Renan Calheiros acertou: o Senado virou um hospício. Não se trata mais de apreciar o impeachment de Dilma Rousseff, cujo placar foi antecipado pelos julgadores ao longo do processo e, com mais precisão, na sessão de pronúncia. Durante essa fase de julgamento, iniciada na quinta-feira, o que se quer é holofote e, se possível, escrever o nome na História. Nem que seja no rodapé.
Para tal, não se medem esforços e muito menos palavras. A maior parte delas não recomendável para menores. Bate-bocas sem fim, xingamentos, baixarias vexaminosas.
Ensandecidos, acusadores e defensores do mandato da presidente afastada se engalfinharam em troca de acusações que nem de longe se aproximavam do mérito da questão. E muitos deles escancararam o desapreço que têm pelo Parlamento e pela própria democracia, em que a chave é o contraditório.
Agrediram-se ao vivo na televisão, foram fotografados por todos os ângulos, e manchetados nos jornais impressos e noticiosos da internet. Brigaram pela audiência, não pelo país.
Aguerridos, os defensores de Dilma protagonizaram cenas que não são capazes de mudar um único voto em prol da presidente afastada, mas asseguraram o papel de coadjuvantes – e até com algum destaque -- no filme que está sendo preparado para o pós-impeachment. Com direito a cenas ao lado do ícone maior, o ex Lula, algumas delas, dizem, já rodadas.

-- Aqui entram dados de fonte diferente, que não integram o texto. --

-- ==== Sys2Proof/Certificates/Slice0/Obligations.lean ====
section
/-! DEFINITION. The statements for the provers. -/

open Sys2Proof Sys2Proof.Machine

/-! ### The queue -/

/-- A step runs the command at the front of the queue on the state with the queue's rest. With an empty queue the block
ticks; but where HOST accesses wait that were met in RETAIN or its wake, and the block has left both, the one that has
waited longest is performed, and the others go on waiting behind it (R384). -/
def Obligations.step_runs_front : Prop :=
  (∀ (s : State) (c : Instr) (q : List Instr), step { s with pending := c :: q } = exec c { s with pending := q }) ∧
  (∀ s : State, s.pending = [] → s.host.wait = [] ∨ s.pwr.state = 4 ∨ s.pwr.state = 5 → step s = .next s.tick) ∧
  ∀ (s t : State) (c : Instr) (l : List Instr), s.pending = [] → s.host.wait = c :: l → s.pwr.state ≠ 4 →
    s.pwr.state ≠ 5 → exec c { s with host := { s.host with wait := [] } } = .next t →
    step s = .next { t with host := { t.host with wait := l ++ t.host.wait } }

/-! ### Stream commands -/

/-- NOP and FENCE: once every earlier command has completed, the command has no effect but its completion (R141, R147).
WAIT on a counter (KIND 1) or a rope line (KIND 2) whose condition holds completes and changes nothing else (R145,
R225): in BARRIER mode and on a line the 32-bit difference is taken as signed, in the other modes the comparison is
unsigned. -/
def Obligations.nop_fence_and_wait_complete : Prop :=
  (∀ (s : State) (m : Fin 64) (c : Fin 4) (sid : Nat) (k : CmdCtx), s.Holds m c sid k →
     (cOpc k.raw = 0 → ∃ t, exec (.nop m c) s = .next t ∧ t.Done m c sid k ∧ s.Others t m c sid
       ∧ t = { s with strms := t.strms, chans := t.chans }) ∧
     (cOpc k.raw = 11 → ∃ t, exec (.fence m c) s = .next t ∧ t.Done m c sid k ∧ s.Others t m c sid
       ∧ t = { s with strms := t.strms, chans := t.chans })) ∧
  (∀ (s : State) (m : Fin 64) (c : Fin 4) (sid : Nat) (k : CmdCtx), s.Holds m c sid k → cOpc k.raw = 8 →
     (let q := s.cnt (64 * (s.strmAt sid).hmv.toNat + cf k.raw 9 0 6)
      let line := s.rope (cf k.raw 9 0 6)
      let w := BitVec.ofNat 32 (cf k.raw 12 0 32)
      if cf k.raw 8 0 2 = 1 then (if q.mode = 0 then 0 ≤ (q.value - w).toInt else w.toNat ≤ q.value.toNat)
      else 0 ≤ (line.round - w).toInt) →
     ∃ t, exec (.wait m c) s = .next t ∧ t.Done m c sid k ∧ s.Others t m c sid
       ∧ t = { s with strms := t.strms, chans := t.chans })

/-- SIGNAL with SOP=0 and neither a flag write nor an attached signal completes, and changes nothing else. With an
attached signal to a counter in COUNT or LANDING mode that passes its check, VALUE takes the signed increment,
saturating, with OVF and UNF; no other counter and no rope line changes, and the command completes. With a flag write
whose page the Mover's micro-TLB maps for writing, the write is issued with its 4 or 8 bytes, and the other effects
await its response (R146, R225, R228). SIGNAL with SOP=1 and neither a flag write nor an attached signal, of a stream
with a home, on a counter that is not bound to another tenant and, in BARRIER mode, is not in a round: MODE, PART and
VALUE of counter CTGT of the home Mover take CMODE, CPART and CINIT; ARR, NEXT, OVF, UNF and DENT are cleared; the
counter is bound to the stream's tenant; no other counter and no rope line changes, and the command completes (R146,
R223, R224). -/
def Obligations.signals : Prop :=
  (∀ (s : State) (m : Fin 64) (c : Fin 4) (sid : Nat) (k : CmdCtx), s.Holds m c sid k → cOpc k.raw = 9 →
     cf k.raw 8 0 2 = 0 →
     (cb k.raw 8 2 = false → cSkind k.raw = 0 → ∃ t, exec (.signal m c) s = .next t
       ∧ t.Done m c sid { k with sigDone := true } ∧ s.Others t m c sid ∧ t = { s with strms := t.strms, chans := t.chans }) ∧
     (cb k.raw 8 2 = false → cSkind k.raw = 1 → s.syncOk (s.strmAt sid) .signal 1 (cStgt k.raw) = true →
       (s.cnt (64 * (s.strmAt sid).hmv.toNat + cStgt k.raw)).mode ≠ 0 →
       let key := 64 * (s.strmAt sid).hmv.toNat + cStgt k.raw
       let q := s.cnt key
       let v : Int := q.value.toNat + sgn (cf k.raw 6 0 16) 16
       ∃ t, exec (.signal m c) s = .next t
         ∧ t.cnt key = { q with
             value := if 2 ^ 32 ≤ v then 0xFFFFFFFF else if v < 0 then 0 else BitVec.ofInt 32 v
             ovf := q.ovf || decide (2 ^ 32 ≤ v)
             unf := q.unf || decide (v < 0) }
         ∧ (∀ j, j ≠ key → t.cnt j = s.cnt j) ∧ t.ropes = s.ropes
         ∧ (∀ j, j ≠ 4 * m.val + c.val → t.chan j = s.chan j)
         ∧ (∀ j, j ≠ sid → (∀ e ∈ s.strms, e.1 = j → e.2.st ≠ .waiting) → t.strmAt j = s.strmAt j)
         ∧ t.Done m c sid { k with sigDone := true }) ∧
     (cb k.raw 8 2 = true → let x := s.strmAt sid
       let va := cf k.raw 16 0 48
       let n := if cb k.raw 8 3 then 8 else 4
       (s.ten x.ten.toNat).rootEn = true →
       (∀ e ∈ (s.mover m).utlb, e.bad = false) → (∀ e ∈ (s.xlU x.part.toNat).l2, e.bad = false) →
       ∀ e, ((s.mover m).utlb.find? fun e => e.maps x.ten x.tgen va) = some e → e.wr = true →
       ∃ t, exec (.signal m c) s = .next t ∧ (t.chan (4 * m.val + c.val)).ph = .flag ∧ t.cnts = s.cnts ∧ t.ropes = s.ropes
         ∧ t.strms = s.strms ∧ ∃ a ∈ t.acc, a.aid = s.nextAid ∧ a.kind = .flag ∧ a.wr = true ∧ a.va = va ∧ a.len = n
           ∧ a.pa = e.pa va ∧ a.data = toLE n (cf k.raw 24 0 64) ∧ a.en = List.replicate n true)) ∧
  (∀ (s : State) (m : Fin 64) (c : Fin 4) (sid : Nat) (k : CmdCtx), s.Holds m c sid k → cOpc k.raw = 9 →
     cf k.raw 8 0 2 = 1 → cb k.raw 8 2 = false → cSkind k.raw = 0 → (s.strmAt sid).hen = true →
     cf k.raw 9 0 2 ≠ 3 → (cf k.raw 9 0 2 = 0 ↔ cf k.raw 10 0 4 ≠ 0) →
     let key := 64 * (s.strmAt sid).hmv.toNat + cf k.raw 11 0 6
     let q := s.cnt key
     (q.bound = true → q.ten = (s.strmAt sid).ten ∧ (q.mode = 0 → q.arr = 0 ∧ q.next = 0)) →
     ∃ t, exec (.signalConfigure m c) s = .next t
       ∧ t.cnt key = { value := BitVec.ofNat 32 (cf k.raw 12 0 32), mode := BitVec.ofNat 2 (cf k.raw 9 0 2),
                       part := BitVec.ofNat 4 (cf k.raw 10 0 4), arr := 0, next := 0, bound := true, ovf := false,
                       unf := false, dent := false, ten := (s.strmAt sid).ten }
       ∧ (∀ j, j ≠ key → t.cnt j = s.cnt j) ∧ t.ropes = s.ropes
       ∧ (∀ j, j ≠ 4 * m.val + c.val → t.chan j = s.chan j)
       ∧ (∀ j, j ≠ sid → (∀ e ∈ s.strms, e.1 = j → e.2.st ≠ .waiting) → t.strmAt j = s.strmAt j)
       ∧ t.Done m c sid { k with sigDone := true })

/-- BARRIER on a BARRIER-mode counter, by the channel whose arrival is the last one: the round completes, VALUE increases
by 1, ARR takes NEXT and NEXT is cleared, and the BARRIER completes with its arrival registered. Where the arrivals
held in NEXT make up the next round, that round completes as well (R230, R231). -/
def Obligations.barrier_completes_round : Prop :=
  ∀ (s : State) (m : Fin 64) (c : Fin 4) (sid : Nat) (k : CmdCtx), s.Holds m c sid k → cOpc k.raw = 10 →
    cf k.raw 8 0 2 = 1 → (s.strmAt sid).arrd = false →
    let key := 64 * (s.strmAt sid).hmv.toNat + cf k.raw 9 0 6
    let q := s.cnt key
    q.mode = 0 → q.bound = true → q.arr &&& BitVec.ofNat 4 (2 ^ c.val) = 0 →
    q.arr ||| BitVec.ofNat 4 (2 ^ c.val) = q.part →
    (∀ e ∈ s.strms, ∀ r, e.2.wait ≠ .dblCounter key r true) →
    ∃ t, exec (.barrier m c) s = .next t
      ∧ t.cnt key = (if q.next = q.part then { q with value := q.value + 2, arr := 0, next := 0 }
          else { q with value := q.value + 1, arr := q.next, next := 0 })
      ∧ (∀ j, j ≠ key → t.cnt j = s.cnt j) ∧ t.ropes = s.ropes
      ∧ t.Done m c sid k ∧ (t.strmAt sid).arrd = true ∧ (t.strmAt sid).ntile.toNat = (q.value + 1).toNat

/-- REARM of an ARMED stream of the submitting tenant, without a Firn pin, which nothing keeps from running: the base
registers of BMASK are loaded, PC and PASS become 0, the submitting queue becomes the stream's queue, the stream is
READY, and the REARM completes at once. REARM of an ARMED receive stream loads the base registers of BMASK and leaves
it ARMED. No third stream changes (R148, R290). LOAD of a stream below the glacier IDs, from an image that keeps the
rules, into an EMPTY record that the partition owns: the target is ARMED, with the submitting stream's tenant,
generation, partition and queue, the program, home and window of the image, and the base registers of BMASK over the
image's; of a receive stream the placement descriptor is kept. UNLOAD of an ARMED stream of the tenant without a Firn
pin makes it EMPTY. Both complete, and no third stream changes (R148, R166, R290). -/
def Obligations.rearm_load_unload : Prop :=
  (∀ (s : State) (m : Fin 64) (c : Fin 4) (sid : Nat) (k : CmdCtx), s.Holds m c sid k → cOpc k.raw = 16 →
     cRop k.raw = 0 →
     let x := s.strmAt sid
     let y := s.strmAt (cTarget k.raw)
     cTarget k.raw ≠ sid → y.pers = true → y.ten = x.ten → y.tgen = x.tgen → x.tgen = (s.ten x.ten.toNat).gen → y.st = .armed →
     let based := fun (z : Strm) =>
       z.b0 = (if cb k.raw 11 0 then BitVec.ofNat 48 (cf k.raw 16 0 48) else y.b0)
       ∧ z.b1 = (if cb k.raw 11 1 then BitVec.ofNat 48 (cf k.raw 24 0 48) else y.b1)
       ∧ z.b2 = (if cb k.raw 11 2 then BitVec.ofNat 48 (cf k.raw 32 0 48) else y.b2)
       ∧ z.b3 = (if cb k.raw 11 3 then BitVec.ofNat 48 (cf k.raw 40 0 48) else y.b3)
     (y.rcv = false → y.fgenp = 0 → s.homeOut (cTarget k.raw) = false → s.homeBusy (cTarget k.raw) = false →
       s.hasHeld (cTarget k.raw) = false →
       ∃ t, exec (.rearm m c) s = .next t ∧ t.Done m c sid k
         ∧ (let z := t.strmAt (cTarget k.raw)
            based z ∧ z = { y with st := .ready, wait := .none, pc := 0, pass := 0, queue := x.queue, b0 := z.b0, b1 := z.b1,
                                   b2 := z.b2, b3 := z.b3, readySeq := z.readySeq, stopAt := z.stopAt })
         ∧ (∀ j, j ≠ sid → j ≠ cTarget k.raw → t.strmAt j = s.strmAt j)
         ∧ t = { s with strms := t.strms, chans := t.chans, tens := t.tens, seq := t.seq }) ∧
     (y.rcv = true → ∃ t, exec (.rearm m c) s = .next t ∧ t.Done m c sid k
         ∧ (let z := t.strmAt (cTarget k.raw)
            based z ∧ z = { y with b0 := z.b0, b1 := z.b1, b2 := z.b2, b3 := z.b3 })
         ∧ (∀ j, j ≠ sid → j ≠ cTarget k.raw → t.strmAt j = s.strmAt j)
         ∧ t = { s with strms := t.strms, chans := t.chans })) ∧
  (∀ (s : State) (m : Fin 64) (c : Fin 4) (sid : Nat) (k : CmdCtx), s.Holds m c sid k → cOpc k.raw = 16 →
     cTarget k.raw ≠ sid → cTarget k.raw < 40960 →
     let x := s.strmAt sid
     let y := s.strmAt (cTarget k.raw)
     let i := k.copy 8
     x.tgen = (s.ten x.ten.toNat).gen →
     (cRop k.raw = 1 → y.st = .empty → s.idOk x.part.toNat (cTarget k.raw) = true → imageRangeBad i = false →
       bfld i 8 0 48 % (if bbit i 0 6 then 128 else 4096) = 0 →
       ∃ t, exec (.load m c) s = .next t ∧ t.Done m c sid k
         ∧ t.strmAt (cTarget k.raw) = { Strm.reset with
             st := .armed, pers := true, hen := bbit i 0 5, rcv := bbit i 0 6, ten := x.ten, tgen := x.tgen, part := x.part
             queue := x.queue, hmv := BitVec.ofNat 6 (bfld i 6 0 6), hch := BitVec.ofNat 2 (bfld i 6 6 2)
             plen := BitVec.ofNat 7 (bfld i 7 0 7), paddr := BitVec.ofNat 48 (bfld i 8 0 48)
             pfw := BitVec.ofNat 5 (bfld i 15 0 5)
             b0 := BitVec.ofNat 48 (if cb k.raw 11 0 then cf k.raw 16 0 48 else bfld i 24 0 48)
             b1 := BitVec.ofNat 48 (if cb k.raw 11 1 then cf k.raw 24 0 48 else bfld i 30 0 48)
             b2 := BitVec.ofNat 48 (if cb k.raw 11 2 then cf k.raw 32 0 48 else bfld i 36 0 48)
             b3 := BitVec.ofNat 48 (if cb k.raw 11 3 then cf k.raw 40 0 48 else bfld i 42 0 48)
             lctr := BitVec.ofNat 6 (bfld i 54 0 6), place := if bbit i 0 6 then k.copy 9 else [] }
         ∧ (∀ j, j ≠ sid → j ≠ cTarget k.raw → t.strmAt j = s.strmAt j)
         ∧ t = { s with strms := t.strms, chans := t.chans }) ∧
     (cRop k.raw = 2 → y.pers = true → y.ten = x.ten → y.tgen = x.tgen → y.st = .armed → y.fgenp = 0 →
       ∃ t, exec (.unload m c) s = .next t ∧ t.Done m c sid k
         ∧ t.strmAt (cTarget k.raw) = Strm.reset ∧ (∀ j, j ≠ sid → j ≠ cTarget k.raw → t.strmAt j = s.strmAt j)
         ∧ t = { s with strms := t.strms, chans := t.chans, parts := t.parts }
         ∧ (y.slots = [] → t.part y.part.toNat = s.part y.part.toNat)
         ∧ ∀ p, p ≠ y.part.toNat → t.part p = s.part p))

/-- LOOP with BAT=0 and nothing pending: PASS increases by 1, the stream takes LCNT from the command, and the arming ends
exactly when LCNT ≠ 0 and PASS = LCNT (R149). -/
def Obligations.loop_counts_passes : Prop :=
  ∀ (s : State) (m : Fin 64) (c : Fin 4) (sid : Nat) (k : CmdCtx), s.Holds m c sid k → cOpc k.raw = 17 →
    k.stage = .copies → cb k.raw 12 0 = false → (s.strmAt sid).rpend = none → k.endArm = false → k.toArmed = false →
    let n := (s.strmAt sid).pass + 1
    let l := BitVec.ofNat 32 (cf k.raw 8 0 32)
    let last := decide (l ≠ 0 ∧ n = l)
    ∃ t, exec (.loop m c) s = .next t ∧ (t.strmAt sid).pass = n ∧ (t.strmAt sid).lcnt = l
      ∧ t.Done m c sid { k with pass := n, endArm := last, toArmed := last } ∧ s.Others t m c sid
      ∧ t.acc = s.acc ∧ t.cnts = s.cnts ∧ t.ropes = s.ropes

/-- TABLE LOAD of a stream without a Firn pin, where slot n is the lowest free one: the slot takes the curve, owned by the
tenant and not yet current; TABLE RELEASE clears KEEP of the generation named. Both complete (R107, R109). -/
def Obligations.table_commands : Prop :=
  ∀ (s : State) (m : Fin 64) (c : Fin 4) (sid : Nat) (k : CmdCtx), s.Holds m c sid k → cOpc k.raw = 18 →
    (s.strmAt sid).fgenp = 0 →
    let p := (s.strmAt sid).part.toNat
    (cb k.raw 8 0 = false → ∀ n, s.freeSlot p = some n → ∃ t, exec (.tableLoad m c) s = .next t
      ∧ (let f := (t.part p).ftab.get FSlot.reset n
         f.curve = BitVec.ofNat 256 (leNat (k.copy 7)) ∧ f.ten = (s.strmAt sid).ten ∧ f.current = false
         ∧ f.keep = cb k.raw 8 1 ∧ f.pins = 0)
      ∧ (∀ i, i ≠ n → (t.part p).ftab.get FSlot.reset i = (s.part p).ftab.get FSlot.reset i)
      ∧ (t.chan (4 * m + c)).ph = .done) ∧
    (cb k.raw 8 0 = true → ∀ n, s.genSlot p (s.strmAt sid).ten (cf k.raw 9 0 8) = some n →
      ∃ t, exec (.tableRelease m c) s = .next t ∧ ((t.part p).ftab.get FSlot.reset n).keep = false
      ∧ ((t.part p).ftab.get FSlot.reset n).curve = ((s.part p).ftab.get FSlot.reset n).curve
      ∧ (∀ i, i ≠ n → (t.part p).ftab.get FSlot.reset i = (s.part p).ftab.get FSlot.reset i)
      ∧ t.Done m c sid { k with tslot := some n })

Estrela da produção, Dilma Rousseff pretende que a História a reconheça como quem defendeu a democracia contra golpistas. Seu script começou há meses, quando iniciou a bateria de entrevistas para a mídia internacional. E terá como ponto alto o pronunciamento de amanhã, no Senado, em que pretende repisar no mesmo soalho.
A tática serve ao público cativo. Difícil será convencer historiadores sérios quanto a um golpe perpetrado contra os ditos da Constituição, com direito amplo de defesa, julgamento no Senado sob a batuta do presidente da Suprema Corte, e até pronunciamento da acusada.
Só um desavisado ou um mal intencionado acharia possível usar tanta lei para golpear a lei.
Pouco importa. A balela serve para animar a torcida – que também está no filme – e tentar um espacinho na História, ainda que com intelectuais de ocasião.
Fazer História, recheando a biografia, deve também ser a inspiração do presidente do STF, Ricardo Lewandowski, que, no afã de dar ares de Corte ao Senado, importou regras descabidas para o mundo da política. Como a de encarcerar testemunhas em hotéis, tornando-as incomunicáveis sobre um tema que há meses o país inteiro comunica e opina. Ou de proibir que, nesta fase, senadores se pronunciem sobre o mérito do crime. Algo só aplicável a advogados e promotores em um tribunal, ainda assim porque sobre eles paira a possibilidade real de punição em caso de desacato às ordens da Corte.
Sem a autoridade imaginada, à Lewandowski sobrou o recurso de cortar o microfone. E o extremo de suspender a sessão quando a temperatura sobe além da fervura, queimando as instituições.
A loucura que impera entre aqueles que se lixam para os males que causam ao país acaba por turvar a importância do processo. O impedimento de um presidente da República é fato que impacta o cotidiano. Tem lugar assegurado na História.
Mas o filtro da História é implacável.
Quem mesmo presidia o Senado quando Fernando Collor foi cassado? Quais foram os três senadores que votaram pela permanência dele? Como foram as sessões? Quantas horas duraram? Quem disse o quê? Informações difíceis de serem encontradas até mesmo nos anais do Senado.
Sábia, ainda quando demora, a História costuma ser cruel para os que acham que conseguem trapacear com ela.